▸ What you will do
Using the records below, repeat exactly the lines from the one holding "s.replies := rfl" through the one holding "s.paused := rfl", both ends included, and no others.

▸ Dataset records
*** Begin section ***

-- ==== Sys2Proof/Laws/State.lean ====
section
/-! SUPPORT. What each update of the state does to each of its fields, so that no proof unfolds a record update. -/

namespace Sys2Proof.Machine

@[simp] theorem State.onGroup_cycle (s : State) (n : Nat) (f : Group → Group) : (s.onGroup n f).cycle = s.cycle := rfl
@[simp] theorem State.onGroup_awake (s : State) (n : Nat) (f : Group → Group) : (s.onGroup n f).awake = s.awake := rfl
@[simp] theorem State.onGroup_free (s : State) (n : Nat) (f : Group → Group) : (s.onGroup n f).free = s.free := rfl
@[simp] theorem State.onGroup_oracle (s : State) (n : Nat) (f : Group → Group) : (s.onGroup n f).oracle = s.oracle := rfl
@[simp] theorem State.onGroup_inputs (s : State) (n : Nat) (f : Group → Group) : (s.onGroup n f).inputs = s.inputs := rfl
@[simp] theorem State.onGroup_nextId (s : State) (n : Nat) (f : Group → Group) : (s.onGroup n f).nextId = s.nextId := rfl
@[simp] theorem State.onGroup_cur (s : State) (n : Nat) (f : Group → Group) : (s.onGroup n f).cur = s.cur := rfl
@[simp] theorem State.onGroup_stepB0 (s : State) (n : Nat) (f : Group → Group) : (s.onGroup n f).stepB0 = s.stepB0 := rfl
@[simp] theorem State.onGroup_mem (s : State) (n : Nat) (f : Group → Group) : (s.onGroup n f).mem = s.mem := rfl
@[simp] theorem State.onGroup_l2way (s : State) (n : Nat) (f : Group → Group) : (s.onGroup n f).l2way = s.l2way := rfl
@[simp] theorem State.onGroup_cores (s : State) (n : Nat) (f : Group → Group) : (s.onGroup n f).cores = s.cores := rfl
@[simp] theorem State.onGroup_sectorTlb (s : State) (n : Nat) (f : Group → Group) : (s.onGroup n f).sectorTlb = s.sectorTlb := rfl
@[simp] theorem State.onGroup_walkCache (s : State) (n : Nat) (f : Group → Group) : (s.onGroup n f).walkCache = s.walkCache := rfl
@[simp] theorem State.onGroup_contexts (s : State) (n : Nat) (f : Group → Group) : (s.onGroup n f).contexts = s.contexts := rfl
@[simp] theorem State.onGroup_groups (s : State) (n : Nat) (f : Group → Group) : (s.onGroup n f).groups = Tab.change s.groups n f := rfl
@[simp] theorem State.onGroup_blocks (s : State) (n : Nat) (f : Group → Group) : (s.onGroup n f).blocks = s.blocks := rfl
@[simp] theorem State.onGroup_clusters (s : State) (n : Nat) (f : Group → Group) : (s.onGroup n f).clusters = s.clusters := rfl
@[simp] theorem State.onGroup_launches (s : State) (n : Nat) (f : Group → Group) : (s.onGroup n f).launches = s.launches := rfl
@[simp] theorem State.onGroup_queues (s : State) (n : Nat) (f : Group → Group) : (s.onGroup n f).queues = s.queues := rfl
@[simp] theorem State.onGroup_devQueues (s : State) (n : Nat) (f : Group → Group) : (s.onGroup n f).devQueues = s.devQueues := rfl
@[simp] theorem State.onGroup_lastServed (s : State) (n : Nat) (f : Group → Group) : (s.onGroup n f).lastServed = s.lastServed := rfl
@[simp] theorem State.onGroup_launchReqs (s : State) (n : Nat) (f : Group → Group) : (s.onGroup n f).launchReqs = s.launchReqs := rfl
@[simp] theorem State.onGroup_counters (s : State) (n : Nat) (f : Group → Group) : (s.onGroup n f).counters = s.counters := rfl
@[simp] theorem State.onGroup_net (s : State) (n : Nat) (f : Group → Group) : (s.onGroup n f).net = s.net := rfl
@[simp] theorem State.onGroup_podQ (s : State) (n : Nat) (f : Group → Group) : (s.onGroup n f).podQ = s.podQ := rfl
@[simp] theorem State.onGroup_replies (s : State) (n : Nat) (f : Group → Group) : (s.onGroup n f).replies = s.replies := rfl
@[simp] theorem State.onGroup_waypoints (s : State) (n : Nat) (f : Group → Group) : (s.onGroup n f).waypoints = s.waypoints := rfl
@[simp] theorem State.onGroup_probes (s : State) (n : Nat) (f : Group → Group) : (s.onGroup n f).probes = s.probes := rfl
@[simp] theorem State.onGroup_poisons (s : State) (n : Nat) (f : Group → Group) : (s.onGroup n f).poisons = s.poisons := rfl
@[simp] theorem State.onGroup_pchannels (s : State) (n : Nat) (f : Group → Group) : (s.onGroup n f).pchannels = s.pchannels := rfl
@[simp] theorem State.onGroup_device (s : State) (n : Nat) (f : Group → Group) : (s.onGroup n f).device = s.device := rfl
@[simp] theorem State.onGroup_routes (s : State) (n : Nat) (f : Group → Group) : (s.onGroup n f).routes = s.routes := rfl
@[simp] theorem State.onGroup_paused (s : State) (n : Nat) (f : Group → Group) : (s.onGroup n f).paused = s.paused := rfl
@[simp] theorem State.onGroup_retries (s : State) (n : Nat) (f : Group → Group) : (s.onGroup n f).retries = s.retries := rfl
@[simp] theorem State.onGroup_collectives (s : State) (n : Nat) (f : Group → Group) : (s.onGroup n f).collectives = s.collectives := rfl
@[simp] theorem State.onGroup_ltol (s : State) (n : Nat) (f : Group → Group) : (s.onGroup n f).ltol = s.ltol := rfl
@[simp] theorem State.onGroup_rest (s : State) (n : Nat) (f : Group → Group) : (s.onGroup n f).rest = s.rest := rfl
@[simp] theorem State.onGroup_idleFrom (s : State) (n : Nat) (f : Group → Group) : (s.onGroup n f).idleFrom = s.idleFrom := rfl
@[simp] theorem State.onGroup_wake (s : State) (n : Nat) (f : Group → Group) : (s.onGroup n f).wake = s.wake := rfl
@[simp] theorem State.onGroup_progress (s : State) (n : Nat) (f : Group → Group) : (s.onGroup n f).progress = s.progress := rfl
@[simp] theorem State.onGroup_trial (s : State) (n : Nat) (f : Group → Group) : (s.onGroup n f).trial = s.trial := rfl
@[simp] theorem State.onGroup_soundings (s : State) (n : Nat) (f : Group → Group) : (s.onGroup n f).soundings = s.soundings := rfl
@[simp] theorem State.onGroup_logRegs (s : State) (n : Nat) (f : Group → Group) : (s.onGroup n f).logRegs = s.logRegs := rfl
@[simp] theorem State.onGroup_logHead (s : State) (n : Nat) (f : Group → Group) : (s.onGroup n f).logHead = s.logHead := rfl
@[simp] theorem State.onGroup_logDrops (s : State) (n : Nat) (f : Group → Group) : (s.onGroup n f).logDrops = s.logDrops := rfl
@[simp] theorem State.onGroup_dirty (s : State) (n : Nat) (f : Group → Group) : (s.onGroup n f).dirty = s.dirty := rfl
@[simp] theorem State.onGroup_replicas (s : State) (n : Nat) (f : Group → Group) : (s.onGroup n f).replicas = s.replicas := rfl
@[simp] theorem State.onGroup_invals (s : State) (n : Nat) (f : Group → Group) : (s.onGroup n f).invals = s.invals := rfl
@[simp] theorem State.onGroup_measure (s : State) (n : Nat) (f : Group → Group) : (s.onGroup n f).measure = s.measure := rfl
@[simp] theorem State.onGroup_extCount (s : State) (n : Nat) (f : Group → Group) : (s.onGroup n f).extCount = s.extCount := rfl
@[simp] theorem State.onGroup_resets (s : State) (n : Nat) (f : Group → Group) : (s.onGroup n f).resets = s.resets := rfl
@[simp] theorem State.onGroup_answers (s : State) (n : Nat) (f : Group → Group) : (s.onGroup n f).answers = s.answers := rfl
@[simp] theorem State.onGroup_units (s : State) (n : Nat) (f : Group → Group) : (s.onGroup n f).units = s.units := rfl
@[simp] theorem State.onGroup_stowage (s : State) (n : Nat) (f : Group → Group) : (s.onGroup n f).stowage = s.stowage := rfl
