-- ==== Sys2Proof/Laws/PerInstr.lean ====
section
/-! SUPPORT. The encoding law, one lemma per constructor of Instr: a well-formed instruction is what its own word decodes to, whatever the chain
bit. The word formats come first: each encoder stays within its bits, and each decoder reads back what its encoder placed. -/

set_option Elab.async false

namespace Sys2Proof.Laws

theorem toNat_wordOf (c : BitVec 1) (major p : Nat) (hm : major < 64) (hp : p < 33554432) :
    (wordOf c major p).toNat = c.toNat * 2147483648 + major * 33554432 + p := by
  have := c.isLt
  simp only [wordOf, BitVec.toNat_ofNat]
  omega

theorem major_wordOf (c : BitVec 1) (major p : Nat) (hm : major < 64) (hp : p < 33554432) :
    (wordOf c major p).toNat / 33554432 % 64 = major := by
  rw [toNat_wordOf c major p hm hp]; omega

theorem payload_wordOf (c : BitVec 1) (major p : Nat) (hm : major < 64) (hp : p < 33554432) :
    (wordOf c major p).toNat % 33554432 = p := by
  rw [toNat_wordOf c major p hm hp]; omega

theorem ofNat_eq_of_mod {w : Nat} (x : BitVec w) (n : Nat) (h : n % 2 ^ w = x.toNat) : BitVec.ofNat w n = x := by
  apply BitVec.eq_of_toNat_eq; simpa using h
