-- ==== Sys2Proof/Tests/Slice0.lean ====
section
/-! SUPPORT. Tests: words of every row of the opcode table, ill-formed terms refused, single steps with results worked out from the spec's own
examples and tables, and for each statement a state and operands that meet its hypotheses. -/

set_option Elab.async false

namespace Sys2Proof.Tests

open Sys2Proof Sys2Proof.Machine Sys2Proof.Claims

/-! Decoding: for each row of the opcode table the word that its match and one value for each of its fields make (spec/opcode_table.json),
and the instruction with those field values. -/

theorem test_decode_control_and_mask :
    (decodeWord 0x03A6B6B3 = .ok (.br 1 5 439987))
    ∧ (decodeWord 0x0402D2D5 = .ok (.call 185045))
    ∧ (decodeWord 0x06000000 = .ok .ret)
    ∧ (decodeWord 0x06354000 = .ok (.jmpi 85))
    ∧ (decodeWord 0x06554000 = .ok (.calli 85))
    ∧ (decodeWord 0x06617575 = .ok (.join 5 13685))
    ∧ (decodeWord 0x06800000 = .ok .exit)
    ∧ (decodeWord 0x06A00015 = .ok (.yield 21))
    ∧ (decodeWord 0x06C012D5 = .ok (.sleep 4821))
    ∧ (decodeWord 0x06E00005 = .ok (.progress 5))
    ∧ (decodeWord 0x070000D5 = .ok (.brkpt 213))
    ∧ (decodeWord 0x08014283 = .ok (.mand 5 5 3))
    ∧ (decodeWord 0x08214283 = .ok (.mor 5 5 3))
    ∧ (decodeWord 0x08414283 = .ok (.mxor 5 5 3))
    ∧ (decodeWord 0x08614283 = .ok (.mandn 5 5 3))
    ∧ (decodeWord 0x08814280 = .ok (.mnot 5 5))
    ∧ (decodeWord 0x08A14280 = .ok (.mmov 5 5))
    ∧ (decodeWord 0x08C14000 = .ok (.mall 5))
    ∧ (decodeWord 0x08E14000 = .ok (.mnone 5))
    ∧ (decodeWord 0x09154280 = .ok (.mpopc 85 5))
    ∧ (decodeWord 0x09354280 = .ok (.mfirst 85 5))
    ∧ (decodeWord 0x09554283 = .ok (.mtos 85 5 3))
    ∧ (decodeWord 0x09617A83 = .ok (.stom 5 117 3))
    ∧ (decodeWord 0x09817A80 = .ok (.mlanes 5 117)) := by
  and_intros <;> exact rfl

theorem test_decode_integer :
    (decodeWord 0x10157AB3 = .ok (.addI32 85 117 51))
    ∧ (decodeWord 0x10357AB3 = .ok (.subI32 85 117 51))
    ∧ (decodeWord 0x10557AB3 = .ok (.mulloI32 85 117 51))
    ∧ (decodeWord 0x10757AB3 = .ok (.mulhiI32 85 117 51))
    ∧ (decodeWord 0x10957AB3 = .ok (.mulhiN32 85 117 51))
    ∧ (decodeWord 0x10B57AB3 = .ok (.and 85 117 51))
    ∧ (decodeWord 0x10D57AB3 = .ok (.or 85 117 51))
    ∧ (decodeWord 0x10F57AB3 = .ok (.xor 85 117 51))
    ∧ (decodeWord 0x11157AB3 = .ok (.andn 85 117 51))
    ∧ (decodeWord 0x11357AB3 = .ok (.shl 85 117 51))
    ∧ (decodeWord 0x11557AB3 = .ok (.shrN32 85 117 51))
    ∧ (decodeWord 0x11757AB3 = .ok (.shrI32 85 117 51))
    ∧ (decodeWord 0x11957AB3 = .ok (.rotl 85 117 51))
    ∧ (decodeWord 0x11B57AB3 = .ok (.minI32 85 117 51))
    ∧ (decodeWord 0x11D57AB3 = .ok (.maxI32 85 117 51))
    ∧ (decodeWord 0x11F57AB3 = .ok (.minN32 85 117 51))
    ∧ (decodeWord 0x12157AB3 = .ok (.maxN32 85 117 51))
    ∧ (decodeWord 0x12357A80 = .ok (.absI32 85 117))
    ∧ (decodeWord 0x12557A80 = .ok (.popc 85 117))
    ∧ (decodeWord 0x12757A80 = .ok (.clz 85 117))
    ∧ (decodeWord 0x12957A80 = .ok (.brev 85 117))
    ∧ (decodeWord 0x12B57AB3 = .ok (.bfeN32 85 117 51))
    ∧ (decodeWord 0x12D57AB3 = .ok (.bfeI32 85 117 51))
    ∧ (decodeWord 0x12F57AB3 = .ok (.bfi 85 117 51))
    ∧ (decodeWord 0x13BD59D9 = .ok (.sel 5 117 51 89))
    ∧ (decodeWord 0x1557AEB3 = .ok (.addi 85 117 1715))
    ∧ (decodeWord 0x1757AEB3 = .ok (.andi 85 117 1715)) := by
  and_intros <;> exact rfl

*** End section ***

▸ Task response
@[simp] theorem State.onGroup_replies (s : State) (n : Nat) (f : Group → Group) : (s.onGroup n f).replies = s.replies := rfl
@[simp] theorem State.onGroup_waypoints (s : State) (n : Nat) (f : Group → Group) : (s.onGroup n f).waypoints = s.waypoints := rfl
@[simp] theorem State.onGroup_probes (s : State) (n : Nat) (f : Group → Group) : (s.onGroup n f).probes = s.probes := rfl
@[simp] theorem State.onGroup_poisons (s : State) (n : Nat) (f : Group → Group) : (s.onGroup n f).poisons = s.poisons := rfl
@[simp] theorem State.onGroup_pchannels (s : State) (n : Nat) (f : Group → Group) : (s.onGroup n f).pchannels = s.pchannels := rfl
@[simp] theorem State.onGroup_device (s : State) (n : Nat) (f : Group → Group) : (s.onGroup n f).device = s.device := rfl
@[simp] theorem State.onGroup_routes (s : State) (n : Nat) (f : Group → Group) : (s.onGroup n f).routes = s.routes := rfl
@[simp] theorem State.onGroup_paused (s : State) (n : Nat) (f : Group → Group) : (s.onGroup n f).paused = s.paused := rfl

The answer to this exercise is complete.